-- ==== Sys2Proof/Machine/Engine.lean ====
section
/-!
DEFINITION. The matrix engines: guards, the engine queue and its range matcher, the forwarding of pool and group commands, the eight
commands and their completion (08 R170 to R199).
-/
namespace Sys2Proof.Machine

/-! ## Where a command's operands lie (08 R173, R180) -/

/-- The command that a reference names. -/
def State.cmdOf (s : State) (r : CmdRef) : Option Cmd := (s.lquad r.lq).queue.find? (fun c => c.id == r.id)

/-- Change a command. -/
def State.modCmd (s : State) (r : CmdRef) (f : Cmd → Cmd) : State :=
  s.modLquad r.lq (fun q => { q with queue := q.queue.map (fun c => if c.id == r.id then f c else c) })

/-- The issuing logical quad of a command in the queue of `lq`. -/
def Cmd.issuer (c : Cmd) (lq : Nat) : Nat := match c.part with | some (_, _, p) => p.lq | none => lq

/-- A part of a group command. -/
def Cmd.inGroup (c : Cmd) : Bool := c.part.isSome && Tw.tgt c.w == 2

/-- The group row and column of a part; 0 of any other command. -/
def Cmd.member (c : Cmd) : Nat × Nat := match c.part with | some (gr, gc, _) => (gr, gc) | none => (0, 0)

/-- The logical core that an operand address names (08 R173). -/
def State.opCore (s : State) (lq : Nat) (c : Cmd) (a : Nat) : Option Nat :=
  let home := c.issuer lq
  let node := a / 2 ^ 28
  let ln := if node = 15 then some (home / 4) else ((s.lquad home).group).bind (fun g => g.1[node]?)
  match ln with
  | none => none
  | some n =>
    let lc := 16 * n + a / 2 ^ 24 % 16
    if s.coresOfTask (partOfLc lc) c.launch ≤ numOfLc lc then none else some lc

/-- The physical node of the issuing queue. -/
def State.issuerNode (s : State) (lq : Nat) (c : Cmd) : Nat := (s.lnode (c.issuer lq / 4)).phys

/-- The place of offset `off` of the window of logical core `lc` for a command; none is a tile fault: its node is away, or the table of the issuing
node marks the node or the byte's home unreachable (08 R196). The scratchpads of the engine's own node serve it to its end (08 R199). -/
def State.opAt (s : State) (lq : Nat) (c : Cmd) (lc off : Nat) : Option Nat :=
  let n := s.nodeOfLc lc
  if (s.nodeAway n ∧ n ≠ (s.lquad lq).phys / 4) ∨ s.unreachable (s.issuerNode lq c) n then none
  else (s.pageByte (pageAt lc c.launch off) (off % pageSize)).filter (fun pa => !s.noRoute (s.issuerNode lq c) pa)

/-- The place of the byte `delta` bytes after an operand address; none is a tile fault (08 R196). -/
def State.opPa (s : State) (lq : Nat) (c : Cmd) (a delta : Nat) : Option Nat :=
  (s.opCore lq c a).bind (fun lc => s.opAt lq c lc (a % 2 ^ 21 + delta))

/-- The name of the line of offset `off` of the window of logical core `lc`. -/
def lineKey (lc off : Nat) : Nat := lc * 2 ^ 21 + off / 64 * 64

/-- Every value of a list, or none when one is missing. -/
def allSome {α : Type} : List (Option α) → Option (List α)
  | [] => some []
  | some a :: l => (allSome l).map (a :: ·)
  | none :: _ => none

/-- A byte of an operand as the command has read its line, or as it stands where it has read none; none is a tile fault. -/
def State.opByte (s : State) (lq : Nat) (c : Cmd) (a delta : Nat) : Option Byte :=
  let off := a % 2 ^ 21 + delta
  (s.opCore lq c a).bind (fun lc => match c.cap.find (lineKey lc off) with
    | some l => l.map (fun x => bits x (8 * (off % 64)) 8)
    | none => ((s.opAt lq c lc off).filter (fun pa => !s.isPoisoned pa)).map s.byteAt)

/-- `n` bytes of an operand as a number; a poisoned line is a tile fault. -/
def State.opRead (s : State) (lq : Nat) (c : Cmd) (a delta n : Nat) : Option Nat :=
  (allSome ((List.range n).map (fun i => s.opByte lq c a (delta + i)))).map ofBytes

/-- The names of the operand lines that the command reads. -/
def State.opKeys (s : State) (lq : Nat) (c : Cmd) : List Nat :=
  (operands c.w).1.flatMap (fun o => match s.opCore lq c o.1 with
    | none => []
    | some lc => (List.range ((o.1 % 64 + o.2 + 63) / 64)).map (fun i => lineKey lc (o.1 % 2 ^ 21 + 64 * i)))

/-- The place of the line that a name names. -/
def State.keyPa (s : State) (lq : Nat) (c : Cmd) (k : Nat) : Option Nat := s.opAt lq c (k / 2 ^ 21) (k % 2 ^ 21)

/-- Cells that store bytes from an operand address on. -/
def State.opCells (s : State) (lq : Nat) (c : Cmd) (a delta : Nat) (b : List Byte) : Option (List (Nat × Byte)) :=
  allSome (b.zipIdx.map (fun e => (s.opPa lq c a (delta + e.2)).map (fun pa => (pa, e.1))))

/-- The virtual address by which the issuing thread names a byte of an operand (09 R214). -/
def State.opVa (s : State) (lq : Nat) (c : Cmd) (a delta : Nat) : Nat :=
  match s.opCore lq c a with
  | none => 0
  | some lc =>
    let off := a % 2 ^ 21 + delta
    if lc = c.lc then ownBase + off else peerBase + numOfLc lc * windowSize + off

/-- The home lines of an operand's extent. -/
def State.opLines (s : State) (lq : Nat) (c : Cmd) (o : Nat × Nat) : List Nat :=
  (List.range ((o.1 % 64 + o.2 + 63) / 64)).filterMap (fun i => (s.opPa lq c (o.1 / 64 * 64) (64 * i)).map lineOf)

/-! ## The range matcher (08 R191, R192) -/

/-- A range: a space, and one or two intervals. Space 0 is global memory, 1 the ACS, 2 and 3 the side vectors, 8 + L the window of
logical core L; space 7 is a window that a pending MGRP is still to name, and so may be any. -/
structure Rng where
  space : Nat
  lo : Nat
  hi : Nat
  lo2 : Nat
  hi2 : Nat
deriving DecidableEq, Repr

/-- Two ranges share something. -/
def Rng.meets (a b : Rng) : Bool :=
  (a.space == 7 && 7 ≤ b.space) || (b.space == 7 && 7 ≤ a.space) ||
  (a.space == b.space && a.lo < b.hi && b.lo < a.hi && a.lo2 < b.hi2 && b.lo2 < a.hi2)

/-- A byte range widened to 64-byte lines. -/
def lineRng (space lo n : Nat) : Rng := { space := space, lo := lo / 64 * 64, hi := (lo + n + 63) / 64 * 64, lo2 := 0, hi2 := 1 }

/-- The scratchpad range of an operand; `open_` says that an MGRP before the command is still to run. -/
def State.opRng (s : State) (lq : Nat) (c : Cmd) (open_ : Bool) (o : Nat × Nat) : List Rng :=
  if open_ ∧ Tw.tgt c.w = 2 ∧ c.part.isNone ∧ o.1 / 2 ^ 28 ≠ 15 then [{ space := 7, lo := 0, hi := 1, lo2 := 0, hi2 := 1 }]
  else match s.opCore lq c o.1 with
  | none => []
  | some lc => [lineRng (8 + lc) (o.1 % 2 ^ 21) o.2]

/-- The ranges of `n` bytes by virtual address: a scratchpad aperture by logical core and offset, every other address as global memory (08 R191, 11 R238). -/
def vaRngs (lc va n : Nat) : List Rng :=
  if !inSpadSpace va then [lineRng 0 va n]
  else if va < peerBase then [lineRng (8 + lc) (va - ownBase) n]
  else (List.range (n / windowSize + 2)).filterMap (fun i =>
    let w := (va - peerBase) / windowSize + i
    let lo := max va (peerBase + w * windowSize)
    let hi := min (va + n) (peerBase + (w + 1) * windowSize)
    if lo < hi then some (lineRng (8 + partOfLc lc * 4096 + w) ((lo - peerBase) % windowSize) (hi - lo)) else none)

/-- The read set and the write set of a command (08 R191). -/
def State.cmdSets (s : State) (lq : Nat) (c : Cmd) (open_ : Bool) : List Rng × List Rng :=
  let w := c.w
  let ops := operands w
  let region : Rng := { space := 1, lo := Tw.row0 w, hi := Tw.row0 w + Tw.rows w, lo2 := Tw.col0 w, hi2 := Tw.col0 w + Tw.cols w }
  let rowR : Rng := { space := 2, lo := Tw.row0 w, hi := Tw.row0 w + Tw.rows w, lo2 := 0, hi2 := 1 }
  let colR : Rng := { space := 3, lo := Tw.col0 w, hi := Tw.col0 w + Tw.cols w, lo2 := 0, hi2 := 1 }
  let side := (if Tw.rsum w then [rowR] else []) ++ (if Tw.csum w then [colR] else [])
  let src := ops.1.flatMap (s.opRng lq c open_)
  let dst := (ops.2.toList).flatMap (s.opRng lq c open_)
  let old := fun (l : List Rng) => if Tw.accum w then l else []
  match Tw.op w with
  | 1 => (src ++ old (region :: side), region :: side ++ dst)
  | 2 => ([], region :: side)
  | 3 => (src, [region])
  | 4 => ([region], if w.getLsbD 218 then
      vaRngs c.lc (drainVa w) ((Tw.allRows w - 1) * Tw.astr w + drainSize (Tw.drainFmt w) * Tw.allCols w) else dst)
  | 5 => ([region, rowR, colR] ++ src, dst)
  | 6 => (src ++ old side, side)
  | _ => ([], [])

/-- Two commands conflict, each with whether an MGRP before it is still to run. -/
def State.cmdsConflict (s : State) (lq : Nat) (a b : Cmd × Bool) : Bool :=
  let x := s.cmdSets lq a.1 a.2
  let y := s.cmdSets lq b.1 b.2
  x.2.any (fun r => (y.1 ++ y.2).any r.meets) || x.1.any (fun r => y.2.any r.meets)

/-! ## The queue (08 R192, R193) -/

/-- The command waits at its guard. -/
def Cmd.atGuard (c : Cmd) : Bool := Tw.guard c.w != 0 && c.st == .queued && !c.dropped

/-- The command has started or has been discarded. -/
def Cmd.begun (c : Cmd) : Bool := c.st == .started || c.st == .voted || c.dropped

/-- The command does not keep later ones from the head of the queue: it has begun, or is an MBAR past its guard (08 R185, R193). -/
def Cmd.passes (c : Cmd) : Bool := c.begun || (Tw.op c.w == 8 && !c.atGuard)

/-- A guarded command that has not started holds every later one of its queue (08 R193); a part on another engine has no guard any more. -/
def Cmd.holds (c : Cmd) : Bool :=
  Tw.guard c.w != 0 && !c.passes && (match c.part with | some (_, _, p) => p.id == c.id | none => true)

/-- The guarded command at the head, with what its resolved guard decides: it runs, or it is discarded. -/
def LQuad.atHead (q : LQuad) : Option (Cmd × Bool) :=
  match q.queue.find? (fun c => !c.passes) with
  | none => none
  | some c =>
    if !c.atGuard then none
    else match q.guards.get .unresolved (Tw.guard c.w) with
      | .unresolved => none
      | .resolved b => some (c, b == Tw.sense c.w)

/-- Resolve guarded commands at the head, one after another (08 R193). A discarded MBAR still arrives in its turn. -/
def State.resolveGuards (lq : Nat) : Nat → State → State
  | 0, s => s
  | n + 1, s =>
    match (s.lquad lq).atHead with
    | none => s
    | some (c, run) =>
      let r : CmdRef := { lq := lq, id := c.id }
      if run then s.modCmd r (fun x => { x with st := .resolved })
      else if Tw.op c.w = 8 then State.resolveGuards lq n (s.modCmd r (fun x => { x with st := .resolved, dropped := true }))
      else State.resolveGuards lq n
        ((s.modCmd r (fun x => { x with st := .started, dropped := true })).push (.tileCommandComplete r))

/-- The step that starts a command. -/
def startOf (op : Nat) (r : CmdRef) : Instr :=
  match op with
  | 0 => .mnop r | 1 => .mma r | 2 => .mzero r | 3 => .mload r | 4 => .mdrain r | 5 => .mdrq r | 6 => .msums r | 7 => .mgrp r
  | _ => .mbar r

/-- What a command may do now, given the commands before it: start, be forwarded, or nothing. -/
def State.mayGo (s : State) (lq : Nat) (before : List Cmd) (c : Cmd) : Option Instr :=
  let r : CmdRef := { lq := lq, id := c.id }
  let op := Tw.op c.w
  let own := fun (x : Cmd) => x.issuer lq == lq
  let mgrps := fun (l : List Cmd) => l.any (fun x => Tw.op x.w == 7 && !x.dropped)
  let clear := before.zipIdx.all (fun x => x.1.dropped || !s.cmdsConflict lq (x.1, mgrps (before.take x.2)) (c, mgrps before))
  if c.st = .started ∨ c.st = .voted ∨ c.atGuard ∨ before.any Cmd.holds ∨ (c.dropped ∧ op ≠ 8) then none
  else if op = 7 then
    (if before.all (fun x => x.dropped || !(Tw.tgt x.w == 2 && own x)) then some (.mgrp r) else none)
  else if op = 8 then (if before.isEmpty then some (.mbar r) else none)
  else if c.part.isNone ∧ Tw.tgt c.w ≠ 0 then
    if c.st = .forwarded then none
    else if !clear ∨ !before.all (fun x => x.passes || x.st == .forwarded) then none
    else if Tw.tgt c.w = 1 then some (.poolForward r)
    else if before.all (fun x => x.dropped || Tw.op x.w != 7) then some (.groupForward r)
    else none
  else if clear then some (startOf op r)
  else none

/-- Guard writes take effect (05 R118). -/
def State.takeGuards (s : State) (lq : Nat) : State :=
  s.modLquad lq (fun q => { q with guards := q.guardNew.foldl (fun (g : Tbl Guard) e => g.set e.1 e.2.1) q.guards, guardNew := [] })

/-- Look at a queue again: guard writes of an earlier cycle take effect, guards at its head resolve, and the commands that may start are due. -/
def State.kick (s : State) (lq : Nat) : State :=
  let s0 := if (s.lquad lq).guardAt < s.clock then s.takeGuards lq else s
  let s1 := State.resolveGuards lq (s0.lquad lq).queue.length s0
  let q := (s1.lquad lq).queue
  (q.zipIdx.filterMap (fun e => s1.mayGo lq (q.take e.2) e.1)).foldl (fun st i => st.pushOnce i) s1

........

Assignment - Give the lines again, exactly as they stand, from the beginning of the data through the line with "reference names. -/".

Result of the exercise -
-- ==== Sys2Proof/Machine/Engine.lean ====
section
/-!
DEFINITION. The matrix engines: guards, the engine queue and its range matcher, the forwarding of pool and group commands, the eight
commands and their completion (08 R170 to R199).
-/
namespace Sys2Proof.Machine

/-! ## Where a command's operands lie (08 R173, R180) -/

/-- The command that a reference names. -/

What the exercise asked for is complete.